■ DESCRIPTION OF THE TASK
Look below for the line containing "def magic : List"; write out that line and each one after it to the end, exactly, and nothing else.

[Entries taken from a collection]
*** Begin section ***
-- ==== Sys2Proof/Config.lean ====
section
/-! DEFINITION. Constants of the step function (spec/00_scope.md R5, R8), the two open parameters of
spec/92_eei_decisions.md, and the one free value of the model. -/

namespace Sys2Proof.Config

/-- The CRC-32 polynomial in reflected form (R5, R100). -/
def crcPoly : Word := 0xEDB88320#32

/-- The preset of the CRC register (R5, R100; PRESUMED, log entry 9: the spec marks the value as general
knowledge and its decision D12). -/
def crcPreset : Word := 0xFFFFFFFF#32

/-- The final XOR of the CRC (R5, R100; PRESUMED, log entry 9). -/
def crcFinalXor : Word := 0xFFFFFFFF#32

/-- The property bit of a type byte, weight 0x20 (R5, R121; conflict C1). -/
def typeBit : Byte := 0x20#8

/-- The eight bytes of the magic preamble (R5, R79). -/
def magic : List Byte :=
  [0x89#8, 0x50#8, 0x4E#8, 0x47#8, 0x0D#8, 0x0A#8, 0x1A#8, 0x0A#8]

/-- `MAGIC[i]` for an index above 7, which the spec does not define and which no reachable state reads
(R22, R41 item 2). A free value: it has no body, so nothing can be proved of it. Log entry 6. -/
opaque magicBeyond : Nat → Byte

/-- The open parameter P_CLK_HZ, the clock frequency (U12). No definition reads it. Log entry 7. -/
opaque clkHz : Nat

/-- The open parameter P_IRQ_WIRING: whether `o_err`, `o_frm`, `o_eos` are wired to an interrupt
controller outside the block (U12, R201). No definition reads it. Log entry 7. -/
opaque irqWiring : Bool × Bool × Bool

end Sys2Proof.Config
end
*** End section ***
■ REPLY
def magic : List Byte :=
  [0x89#8, 0x50#8, 0x4E#8, 0x47#8, 0x0D#8, 0x0A#8, 0x1A#8, 0x0A#8]

/-- `MAGIC[i]` for an index above 7, which the spec does not define and which no reachable state reads
(R22, R41 item 2). A free value: it has no body, so nothing can be proved of it. Log entry 6. -/
opaque magicBeyond : Nat → Byte

/-- The open parameter P_CLK_HZ, the clock frequency (U12). No definition reads it. Log entry 7. -/
opaque clkHz : Nat

/-- The open parameter P_IRQ_WIRING: whether `o_err`, `o_frm`, `o_eos` are wired to an interrupt
controller outside the block (U12, R201). No definition reads it. Log entry 7. -/
opaque irqWiring : Bool × Bool × Bool

end Sys2Proof.Config
end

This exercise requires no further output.